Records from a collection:
-- ==== Sys2Proof/Machine/Se.lean ====
section
/-! DEFINITION. The instructions of the signal engines (spec/06 Table 6-6, R165 to R171, R180) and the delivery of their outputs
(spec/07 R201, R213 to R216). A lower-case letter of Table 6-6 names the field that holds the register's number. -/
namespace Sys2Proof.Machine

/-! ### Scalars -/

def opNop (e : Nat) (_ : SeFields) : State → State := seOp e [] 1 [] (fun s => (s, .go))

def opMovi (e : Nat) (f : SeFields) : State → State :=
  seOp e [] 1 [(kS f.d.val, 1)] (seReg e (setS f.d.val f.imm))

def opSadd (e : Nat) (f : SeFields) : State → State :=
  seOp e [kS f.a.val] 1 [(kS f.d.val, 1)] (seReg e (fun x => setS f.d.val (sOf x f.a.val + f.imm) x))

/-- The byte address Sa + IMM. -/
def memAddr (f : SeFields) (x : SeSt) : Nat := (sOf x f.a.val + f.imm).toNat

/-- An access of `n` bytes with alignment `al` lies in data memory (Table 6-8, cause 4). -/
def dataOk (ad al n : Nat) : Bool := decide (ad % al = 0) && decide (ad + n ≤ 65536)
def dataWord (x : SeSt) (k : Nat) : Word := Tbl.get (constD 0) x.dmem k
def setData (k : Nat) (v : Word) (x : SeSt) : SeSt := { wordWritten .data k x with dmem := Tbl.set (constD 0) x.dmem k v }
/-- Lane values of the block at word `k`. -/
def dataLane (x : SeSt) (k n : Nat) : Int := sfld (dataWord x (k + n)) 0 24
/-- The block at word `k` takes lane values, on the lanes of `en`. -/
def setBlock (k : Nat) (en : Nat → Bool) (val : Nat → Int) (x : SeSt) : SeSt :=
  (List.range 8).foldl (fun x n => if en n then setData (k + n) (wordI (val n)) x else x) x
def wordsAt (k n : Nat) : List Nat := (List.range n).map (k + ·)

def opLds (e : Nat) (f : SeFields) : State → State :=
  seOp e [kS f.a.val] 1 [(kS f.d.val, 2)] (fun s =>
    let ad := memAddr f (seOf s e)
    if dataOk ad 4 4 then seRead e .data [ad / 4] (fun x => setS f.d.val (dataWord x (ad / 4)) x) s else (s, .exc 4))

def opSts (e : Nat) (f : SeFields) : State → State :=
  seOp e [kS f.a.val, kS f.d.val] 1 [] (fun s =>
    let ad := memAddr f (seOf s e)
    if dataOk ad 4 4 then seReg e (fun x => setData (ad / 4) (sOf x f.d.val) x) s else (s, .exc 4))

/-! ### Vectors from and to memory -/

def opLdv (e : Nat) (f : SeFields) : State → State :=
  seOp e [kS f.a.val, kP f.ps.val] 1 [(kV f.d.val, 2)] (fun s =>
    let ad := memAddr f (seOf s e)
    if dataOk ad 32 32 then seRead e .data (wordsAt (ad / 4) 8) (fun x => setV f (dataLane x (ad / 4)) x) s else (s, .exc 4))

def opStv (e : Nat) (f : SeFields) : State → State :=
  seOp e [kS f.a.val, kV f.a.val, kP f.ps.val] 1 [] (fun s =>
    let ad := memAddr f (seOf s e)
    if dataOk ad 32 32 then seReg e (fun x => setBlock (ad / 4) (enabled f x) (vOf x f.a.val) x) s else (s, .exc 4))

/-- The bank word at a byte address; an address that is no multiple of 4 is unstated (log 15). -/
def coefWord (ad : Nat) : Nat := if ad % 4 = 0 then ad / 4 else (Config.seOption 6 ad 0 0).toNat % 4096

/-- Coefficient load (R174, LDC). -/
def opLdc (e : Nat) (f : SeFields) : State → State :=
  seOp e [kS f.a.val, kP f.ps.val] 1 [(kV f.d.val, 2)] (fun s =>
    let x := seOf s e
    let ad := memAddr f x
    let one := f.x.getLsbD 0
    let b := instrBank x (f.x.getLsbD 1)
    let k := coefWord ad
    if 16384 < ad + (if one then 4 else 32) then (s, .exc 5)
    else if one then seRead e (bankMem b) [k] (fun x => setV f (fun _ => bankWord x b k) x) s
    else seRead e (bankMem b) (wordsAt k 8) (fun x => setV f (fun n => bankWord x b (k + n)) x) s)

/-! ### Capture and references -/

/-- Status of a popped auxiliary entry (R169). -/
def entryStatus (en : FifoEnt) : Word :=
  wordN (2 ^ 31 + flag en.held 30 + flag en.sfault 29 + flag en.step.isSome 28 + flag (en.step == some true) 27 + flag en.resync 26
    + flag en.swap 25 + flag en.xf.isSome 24 + en.range % 16 * 2 ^ 20 + en.pos % 16 * 2 ^ 16 + en.cycle % 65536)

/-- The auxiliary channel of an entry of engine `e`. -/
def entryChan (e : Nat) (en : FifoEnt) : Nat := 16 * e + en.pos

/-- A popped entry: a synchronising reset restarts the channel's settle count (R215). -/
def noteEntry (e : Nat) (en : FifoEnt) : State → State :=
  modAx (entryChan e en) (fun a =>
    if en.sfault then { a with lastBad := true }
    else if en.resync || a.lastBad then { a with settle := none, lastBad := false } else a)

/-- CAP in a lane-group slot and in the auxiliary slot (R164, R169). -/
def capLane (e : Nat) (f : SeFields) (s : State) : State :=
  let x := seOf s e
  let q := x.ctx.slot
  let here := x.captureAt == x.ctx.index
  let ent (n : Nat) : Int × Bool := if here then Tbl.get (constD (0, false)) x.capture (8 * q + n) else (0, false)
  let s := if here && x.unread.getLsbD q then
      ledConsume 1 8 (modSe e (fun x => { x with unread := x.unread &&& ~~~(BitVec.ofNat 16 (2 ^ q)) }) s)
    else s
  modSe e (fun x => setP 3 (packByte (fun n => (ent n).2)) (setV f (fun n => (ent n).1) x)) s

def capAux (e : Nat) (f : SeFields) (s : State) : State :=
  match (seOf s e).fifo with
  | [] => modSe e (fun x => setS f.d.val 0 (setV f (fun _ => 0) x)) s
  | en :: rest =>
    noteEntry e en (ledConsume 1 1
      (modSe e (fun x =>
        let y := { x with fifo := rest, ctx := { x.ctx with lastCap := some en } }
        setS f.d.val (entryStatus en) (setV f (fun n => if n = 0 then en.code * 256 else 0) y)) s))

> [WHAT THE TASK REQUIRES] Copy out the records shown above, every one, exactly.

> [ANSWER SPACE]
-- ==== Sys2Proof/Machine/Se.lean ====
section
/-! DEFINITION. The instructions of the signal engines (spec/06 Table 6-6, R165 to R171, R180) and the delivery of their outputs
(spec/07 R201, R213 to R216). A lower-case letter of Table 6-6 names the field that holds the register's number. -/
namespace Sys2Proof.Machine

/-! ### Scalars -/

def opNop (e : Nat) (_ : SeFields) : State → State := seOp e [] 1 [] (fun s => (s, .go))

def opMovi (e : Nat) (f : SeFields) : State → State :=
  seOp e [] 1 [(kS f.d.val, 1)] (seReg e (setS f.d.val f.imm))

def opSadd (e : Nat) (f : SeFields) : State → State :=
  seOp e [kS f.a.val] 1 [(kS f.d.val, 1)] (seReg e (fun x => setS f.d.val (sOf x f.a.val + f.imm) x))

/-- The byte address Sa + IMM. -/
def memAddr (f : SeFields) (x : SeSt) : Nat := (sOf x f.a.val + f.imm).toNat

/-- An access of `n` bytes with alignment `al` lies in data memory (Table 6-8, cause 4). -/
def dataOk (ad al n : Nat) : Bool := decide (ad % al = 0) && decide (ad + n ≤ 65536)
def dataWord (x : SeSt) (k : Nat) : Word := Tbl.get (constD 0) x.dmem k
def setData (k : Nat) (v : Word) (x : SeSt) : SeSt := { wordWritten .data k x with dmem := Tbl.set (constD 0) x.dmem k v }
/-- Lane values of the block at word `k`. -/
def dataLane (x : SeSt) (k n : Nat) : Int := sfld (dataWord x (k + n)) 0 24
/-- The block at word `k` takes lane values, on the lanes of `en`. -/
def setBlock (k : Nat) (en : Nat → Bool) (val : Nat → Int) (x : SeSt) : SeSt :=
  (List.range 8).foldl (fun x n => if en n then setData (k + n) (wordI (val n)) x else x) x
def wordsAt (k n : Nat) : List Nat := (List.range n).map (k + ·)

def opLds (e : Nat) (f : SeFields) : State → State :=
  seOp e [kS f.a.val] 1 [(kS f.d.val, 2)] (fun s =>
    let ad := memAddr f (seOf s e)
    if dataOk ad 4 4 then seRead e .data [ad / 4] (fun x => setS f.d.val (dataWord x (ad / 4)) x) s else (s, .exc 4))

def opSts (e : Nat) (f : SeFields) : State → State :=
  seOp e [kS f.a.val, kS f.d.val] 1 [] (fun s =>
    let ad := memAddr f (seOf s e)
    if dataOk ad 4 4 then seReg e (fun x => setData (ad / 4) (sOf x f.d.val) x) s else (s, .exc 4))

/-! ### Vectors from and to memory -/

def opLdv (e : Nat) (f : SeFields) : State → State :=
  seOp e [kS f.a.val, kP f.ps.val] 1 [(kV f.d.val, 2)] (fun s =>
    let ad := memAddr f (seOf s e)
    if dataOk ad 32 32 then seRead e .data (wordsAt (ad / 4) 8) (fun x => setV f (dataLane x (ad / 4)) x) s else (s, .exc 4))

def opStv (e : Nat) (f : SeFields) : State → State :=
  seOp e [kS f.a.val, kV f.a.val, kP f.ps.val] 1 [] (fun s =>
    let ad := memAddr f (seOf s e)
    if dataOk ad 32 32 then seReg e (fun x => setBlock (ad / 4) (enabled f x) (vOf x f.a.val) x) s else (s, .exc 4))

/-- The bank word at a byte address; an address that is no multiple of 4 is unstated (log 15). -/
def coefWord (ad : Nat) : Nat := if ad % 4 = 0 then ad / 4 else (Config.seOption 6 ad 0 0).toNat % 4096

/-- Coefficient load (R174, LDC). -/
def opLdc (e : Nat) (f : SeFields) : State → State :=
  seOp e [kS f.a.val, kP f.ps.val] 1 [(kV f.d.val, 2)] (fun s =>
    let x := seOf s e
    let ad := memAddr f x
    let one := f.x.getLsbD 0
    let b := instrBank x (f.x.getLsbD 1)
    let k := coefWord ad
    if 16384 < ad + (if one then 4 else 32) then (s, .exc 5)
    else if one then seRead e (bankMem b) [k] (fun x => setV f (fun _ => bankWord x b k) x) s
    else seRead e (bankMem b) (wordsAt k 8) (fun x => setV f (fun n => bankWord x b (k + n)) x) s)

/-! ### Capture and references -/

/-- Status of a popped auxiliary entry (R169). -/
def entryStatus (en : FifoEnt) : Word :=
  wordN (2 ^ 31 + flag en.held 30 + flag en.sfault 29 + flag en.step.isSome 28 + flag (en.step == some true) 27 + flag en.resync 26
    + flag en.swap 25 + flag en.xf.isSome 24 + en.range % 16 * 2 ^ 20 + en.pos % 16 * 2 ^ 16 + en.cycle % 65536)

/-- The auxiliary channel of an entry of engine `e`. -/
def entryChan (e : Nat) (en : FifoEnt) : Nat := 16 * e + en.pos

/-- A popped entry: a synchronising reset restarts the channel's settle count (R215). -/
def noteEntry (e : Nat) (en : FifoEnt) : State → State :=
  modAx (entryChan e en) (fun a =>
    if en.sfault then { a with lastBad := true }
    else if en.resync || a.lastBad then { a with settle := none, lastBad := false } else a)

/-- CAP in a lane-group slot and in the auxiliary slot (R164, R169). -/
def capLane (e : Nat) (f : SeFields) (s : State) : State :=
  let x := seOf s e
  let q := x.ctx.slot
  let here := x.captureAt == x.ctx.index
  let ent (n : Nat) : Int × Bool := if here then Tbl.get (constD (0, false)) x.capture (8 * q + n) else (0, false)
  let s := if here && x.unread.getLsbD q then
      ledConsume 1 8 (modSe e (fun x => { x with unread := x.unread &&& ~~~(BitVec.ofNat 16 (2 ^ q)) }) s)
    else s
  modSe e (fun x => setP 3 (packByte (fun n => (ent n).2)) (setV f (fun n => (ent n).1) x)) s

def capAux (e : Nat) (f : SeFields) (s : State) : State :=
  match (seOf s e).fifo with
  | [] => modSe e (fun x => setS f.d.val 0 (setV f (fun _ => 0) x)) s
  | en :: rest =>
    noteEntry e en (ledConsume 1 1
      (modSe e (fun x =>
        let y := { x with fifo := rest, ctx := { x.ctx with lastCap := some en } }
        setS f.d.val (entryStatus en) (setV f (fun n => if n = 0 then en.code * 256 else 0) y)) s))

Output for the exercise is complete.